Scribbles, Sorrows, and Russet Leather Boots: The Life of Louisa May Alcott
Liz Rosenberg, Author
Diana Sudyka, Illustrator
Candlewick Press, Biography, Oct. 12, 2021
Suitable for ages: 10-14
Themes: Louisa May Alcott, Biography, 19th Century Author
Insightful, exciting, and deeply moving, Liz Rosenberg’s distinctive portrait of the author of Little Women reveals some of her life’s more complex and daring aspects.
Moody and restless, teenage Louisa longed for freedom. Faced with the expectations of her loving but hapless family, the Alcotts, and of nineteenth-century New England society, Louisa struggled to find her place. On long meandering runs through the woods behind Orchard House, she thought about a future where she could write and think and dream. Undaunted by periods of abject poverty and enriched by friendships with some of the greatest minds of her time and place, she was determined to have this future, no matter the cost.

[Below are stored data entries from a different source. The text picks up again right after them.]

/-- One merge keeps it all. -/
theorem Tree.Merging.addNode {t : Tree} {k : Nat} {x y : PqEntry} {q : List PqEntry} (h : t.Merging k (x :: y :: q))
    (hk : k ≤ 256) (hkn : k ≤ t.nNodes.toNat) :
    (t.addNode q (t.innerNode x y)).Merging k (pqInsert { w := (t.innerNode x y).w, ix := t.nNodes } q) := by
  have hcount := h.count
  simp only [List.length_cons] at hcount
  have hn : t.nNodes.toNat < 511 := by omega
  have hx := h.grown.entry x (List.mem_cons_self ..)
  have hy := h.grown.entry y (List.mem_cons_of_mem _ (List.mem_cons_self ..))
  have hord := List.pairwise_cons.1 h.grown.ordered
  have hord2 := List.pairwise_cons.1 hord.2
  have hxy : x.lt y = true := hord.1 y (List.mem_cons_self ..)
  have hn1 := addNode_nNodes hn q (t.innerNode x y)
  have hold : ∀ i : NodeIx, i.toNat < t.nNodes.toNat → (t.addNode q (t.innerNode x y)).node i = t.node i := by
    intro i hi
    rw [addNode_node hn, if_neg (fun e => by rw [e] at hi; omega)]
  have hnew : (t.addNode q (t.innerNode x y)).node t.nNodes = t.innerNode x y := by rw [addNode_node hn, if_pos rfl]
  have htk : ∀ i j, j ≤ t.nNodes.toNat → ((t.addNode q (t.innerNode x y)).Taken k i j ↔ t.Taken k i j) :=
    fun i j hj => taken_congr fun m hm => hold m (by omega)
  have hbf : ∀ i j : NodeIx, i.toNat < t.nNodes.toNat → j.toNat < t.nNodes.toNat →
      ((t.addNode q (t.innerNode x y)).Before i j ↔ t.Before i j) := by
    intro i j hi hj; rw [Tree.Before, Tree.Before, hold i hi, hold j hj]
  have hcase : ∀ i : NodeIx, i.toNat < (t.addNode q (t.innerNode x y)).nNodes.toNat → i.toNat < t.nNodes.toNat ∨ i = t.nNodes := by
    intro i hi; rw [hn1] at hi
    by_cases e : i.toNat = t.nNodes.toNat
    · exact .inr (BitVec.eq_of_toNat_eq e)
    · exact .inl (by omega)
  have hxfree : ¬t.Taken k x.ix.toNat t.nNodes.toNat :=
    (h.free _ hx.1).1 ⟨x, List.mem_cons_self .., rfl⟩
  have hyfree : ¬t.Taken k y.ix.toNat t.nNodes.toNat :=
    (h.free _ hy.1).1 ⟨y, List.mem_cons_of_mem _ (List.mem_cons_self ..), rfl⟩
  refine { grown := h.grown.tail.tail.addNode hn _, count := by rw [hn1, pqInsert_length]; omega, leaf := ?_, inner := ?_,
           below := ?_, weight := ?_, least := ?_, free := ?_ }
  · intro i hi; rw [hold i (by omega)]; exact h.leaf i hi
  · intro i hki hi
    rcases hcase i hi with hi | rfl
    · rw [hold i hi]; exact h.inner i hki hi
    · rw [hnew]; exact ⟨rfl, rfl⟩
  · intro i hki hi
    rcases hcase i hi with hi | rfl
    · rw [hold i hi]; exact h.below i hki hi
    · rw [hnew]; exact ⟨hx.1, hy.1⟩
  · intro i hki hi
    rcases hcase i hi with hi | rfl
    · have hb := h.below i hki hi
      rw [hold i hi, hold _ (by omega), hold _ (by omega)]; exact h.weight i hki hi
    · rw [hnew]
      change (t.node x.ix).w + (t.node y.ix).w = _
      rw [← hold x.ix hx.1, ← hold y.ix hy.1]; rfl
  · intro i hki hi
    rcases hcase i hi with hi | rfl
    · have hb := h.below i hki hi
      obtain ⟨l1, l2, l3, l4⟩ := h.least i hki hi
      rw [hold i hi]
      refine ⟨by rwa [htk _ _ (by omega)], by rwa [htk _ _ (by omega)], (hbf _ _ (by omega) (by omega)).2 l3, ?_⟩
      intro j hj hfree h1 h2
      rw [htk _ _ (by omega)] at hfree
      exact (hbf _ _ (by omega) (by omega)).2 (l4 j hj hfree h1 h2)
    · rw [hnew]
      refine ⟨by rw [htk _ _ (le_refl _)]; exact hxfree, by rw [htk _ _ (le_refl _)]; exact hyfree,
        (hbf _ _ hx.1 hy.1).2 ((before_iff_lt hx.2 hy.2).2 hxy), ?_⟩
      intro j hj hfree h1 h2
      rw [htk _ _ (le_refl _)] at hfree
      obtain ⟨e, he, hej⟩ := (h.free _ hj).2 hfree
      have hje : e.ix = j := BitVec.eq_of_toNat_eq hej
      have heq : e ∈ q := by
        rcases List.mem_cons.1 he with rfl | he
        · exact absurd hje.symm h1
        · rcases List.mem_cons.1 he with rfl | he
          · exact absurd hje.symm h2
          · exact he
      have hent := h.grown.entry e (by simp [heq])
      rw [← hje]
      exact (hbf _ _ hy.1 hent.1).2 ((before_iff_lt hy.2 hent.2).2 (hord2.1 e heq))
  · intro i hi
    rw [hn1] at hi
    have hsplit : (t.addNode q (t.innerNode x y)).Taken k i (t.addNode q (t.innerNode x y)).nNodes.toNat ↔
        t.Taken k i t.nNodes.toNat ∨ x.ix.toNat = i ∨ y.ix.toNat = i := by
      rw [hn1]
      constructor
      · rintro ⟨m, m1, m2, m3⟩
        rcases hcase m (by rw [hn1]; exact m2) with hm | rfl
        · exact .inl ⟨m, m1, hm, by rwa [hold m hm] at m3⟩
        · rw [hnew] at m3; exact .inr m3
      · rintro (⟨m, m1, m2, m3⟩ | hxy)
        · exact ⟨m, m1, by omega, by rwa [hold m m2]⟩
        · exact ⟨t.nNodes, hkn, by omega, by rw [hnew]; exact hxy⟩
    rw [hsplit]
    by_cases hi' : i = t.nNodes.toNat
    · constructor
      · intro _
        rintro (⟨m, m1, m2, m3⟩ | e | e)
        · have := h.below m m1 m2; omega
        · have := hx.1; omega
        · have := hy.1; omega
      · intro _; exact ⟨_, mem_pqInsert.2 (.inl rfl), hi'.symm⟩
    · have hin : i < t.nNodes.toNat := by omega
      constructor
      · rintro ⟨e, he, hei⟩
        rcases mem_pqInsert.1 he with rfl | he
        · exact absurd hei.symm hi'
        · rintro (htak | e1 | e1)
          · exact (h.free i hin).1 ⟨e, by simp [he], hei⟩ htak
          · have hlt := hord.1 e (List.mem_cons_of_mem _ he)
            have : x.ix = e.ix := BitVec.eq_of_toNat_eq (e1.trans hei.symm)
            have hent := h.grown.entry e (by simp [he])
            rw [lt_iff, hx.2, hent.2, this] at hlt; omega
          · have hlt := hord2.1 e he
            have : y.ix = e.ix := BitVec.eq_of_toNat_eq (e1.trans hei.symm)
            have hent := h.grown.entry e (by simp [he])
            rw [lt_iff, hy.2, hent.2, this] at hlt; omega
      · intro hno
        obtain ⟨e, he, hei⟩ := (h.free i hin).2 fun x => hno (.inl x)
        refine ⟨e, mem_pqInsert.2 (.inr ?_), hei⟩
        rcases List.mem_cons.1 he with rfl | he
        · exact absurd (Or.inr (Or.inl hei)) hno
        · rcases List.mem_cons.1 he with rfl | he
          · exact absurd (Or.inr (Or.inr hei)) hno
          · exact he

/-- All the merges: with `q.length` rounds the loop has run to its end, and one pair is left (R150). -/
theorem mergeRounds_spec (n : Nat) {t : Tree} {k : Nat} {q : List PqEntry} (hq : t.pq = some q) (h : t.Merging k q)
    (hk : k ≤ 256) (hkn : k ≤ t.nNodes.toNat) (h1 : 1 ≤ q.length) (hlen : q.length ≤ n + 1) :
    ∃ e, (Tree.mergeRounds n t).pq = some [e] ∧ (Tree.mergeRounds n t).Merging k [e] ∧
      (∀ i : NodeIx, i.toNat < k → (Tree.mergeRounds n t).node i = t.node i) ∧
      (Tree.mergeRounds n t).nLeaves = t.nLeaves := by
  induction n generalizing t q with
  | zero =>
    obtain ⟨e, rfl⟩ : ∃ e, q = [e] := List.length_eq_one_iff.1 (by omega)
    exact ⟨e, hq, h, fun _ _ => rfl, rfl⟩
  | succ n ih =>
    rw [Tree.mergeRounds]
    match q, hq, h, h1, hlen with
    | [e], hq, h, _, _ =>
      have : t.merge = t := by rw [Tree.merge, hq]
      rw [this]
      exact ih hq h hkn (by simp) (by simp)
    | x :: y :: q, hq, h, _, hlen =>
      rw [merge_eq hq]
      have hcount := h.count
      simp only [List.length_cons] at hcount hlen
      have hn : t.nNodes.toNat < 511 := by omega
      obtain ⟨e, p1, p2, p3, p4⟩ := ih (t := t.addNode q (t.innerNode x y)) (addNode_pq ..) (h.addNode hk hkn)
        (by rw [addNode_nNodes hn]; omega) (by simp) (by simp; omega)
      refine ⟨e, p1, p2, fun i hi => ?_, p4⟩
      rw [p3 i hi, addNode_node hn, if_neg (fun e => by rw [e] at hi; omega)]

/-- The tree BUILD makes, of k ≥ 1 leaves (R150 to R154, R157). -/
theorem build_spec {f : FreqTable} (hf : 1 ≤ f.leaves) :
    ∃ e, (Tree.build f).Merging f.leaves [e] ∧ (Tree.build f).root = e.ix ∧
      (Tree.build f).nNodes.toNat = 2 * f.leaves - 1 ∧ (Tree.build f).nLeaves.toNat = f.leaves ∧
      (Tree.build f).treeValid = true ∧ (Tree.build f).pq = none ∧
      ∀ (i : NodeIx) (hi : i.toNat < f.leafList.length),
        (Tree.build f).node i = leafNode f.leafList[i.toNat].1 f.leafList[i.toNat].2 := by
  obtain ⟨q, p1, p2, p3, p4, p5, p6, p7⟩ := start_spec f
  have hle := leaves_le f
  have hl := leafList_card f
  have hstart : (Tree.start f).Merging f.leaves q :=
    { grown := p2
      count := by rw [p3, p4]; omega
      leaf := fun i hi => by rw [p6 i (by omega)]; rfl
      inner := fun i h1 h2 => by omega
      below := fun i h1 h2 => by omega
      weight := fun i h1 h2 => by omega
      least := fun i h1 h2 => by omega
      free := fun i hi => by
        constructor
        · rintro - ⟨m, m1, m2, -⟩; omega
        · intro _; exact p7 i (by omega) }
  obtain ⟨e, r1, r2, r3, r4⟩ := mergeRounds_spec q.length p1 hstart hle (by omega) (by omega) (by omega)
  have hb : Tree.build f = (Tree.mergeRounds q.length (Tree.start f)).finishBuild := by
    simp only [Tree.build, p1, Option.getD_some]
  have hnode : ∀ i, (Tree.build f).node i = (Tree.mergeRounds q.length (Tree.start f)).node i := by
    intro i; rw [hb]; rfl
  have hnn : (Tree.build f).nNodes = (Tree.mergeRounds q.length (Tree.start f)).nNodes := by rw [hb]; rfl
  have htk : ∀ i j, (Tree.build f).Taken f.leaves i j ↔ (Tree.mergeRounds q.length (Tree.start f)).Taken f.leaves i j :=
    fun i j => taken_congr fun m _ => hnode m
  refine ⟨e, ?_, ?_, ?_, ?_, by rw [hb]; rfl, by rw [hb]; rfl, fun i hi => ?_⟩
  · exact
      { grown := ⟨by rw [hnn]; exact r2.grown.fit, fun i hi => by rw [hnode]; exact r2.grown.unused i (by rwa [← hnn]),
          fun x hx => by rw [hnn, hnode]; exact r2.grown.entry x hx, r2.grown.ordered⟩
        count := by rw [hnn]; exact r2.count
        leaf := fun i hi => by rw [hnode]; exact r2.leaf i hi
        inner := fun i h1 h2 => by rw [hnode]; exact r2.inner i h1 (by rwa [← hnn])
        below := fun i h1 h2 => by rw [hnode]; exact r2.below i h1 (by rwa [← hnn])
        weight := fun i h1 h2 => by simp only [hnode]; exact r2.weight i h1 (by rwa [← hnn])
        least := fun i h1 h2 => by
          simp only [hnode, htk, Tree.Before]; exact r2.least i h1 (by rwa [← hnn])
        free := fun i hi => by rw [htk, hnn]; exact r2.free i (by rwa [← hnn]) }
  · rw [hb]; simp [Tree.finishBuild, r1]
  · have := r2.count
    rw [hnn]; simp at this; omega
  · rw [hb]
    change (Tree.mergeRounds q.length (Tree.start f)).nLeaves.toNat = _
    rw [r4]; exact p5
  · rw [hnode, r3 i (by omega)]; exact p6 i hi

Drawing on the surviving journals and letters of Louisa and her family and friends, author and poet Liz Rosenberg reunites Louisa May Alcott with her most ardent readers. In this warm and sometimes heartbreaking biography, Rosenberg delves deep into the oftentimes secretive life of a woman who was ahead of her time, imbued with social conscience, and always moving toward her future with a determination that would bring her fame, tragedy, and the realization of her biggest dreams.
Why I like Scribbles, Sorrows, and Russet Leather Boots:
Liz Rosenberg’s detailed biography of Louisa May Alcott’s life will captivate a new generation of teens and appeal to all readers of Little Women. It is well-researched and focuses on the many events that influenced Louisa’s complicated personal and writing life. Rosenberg explores the Alcott family economic hardships, poverty, constant moves, and family mental illness. Louisa was influenced by her father’s philosophical, transcendental, and abolitionist views, and her mother’s feminism. And Louisa grew up around Ralph Waldo Emerson, Henry David Thoreau, and Nathaniel Hawthorne, all neighbors and great friends.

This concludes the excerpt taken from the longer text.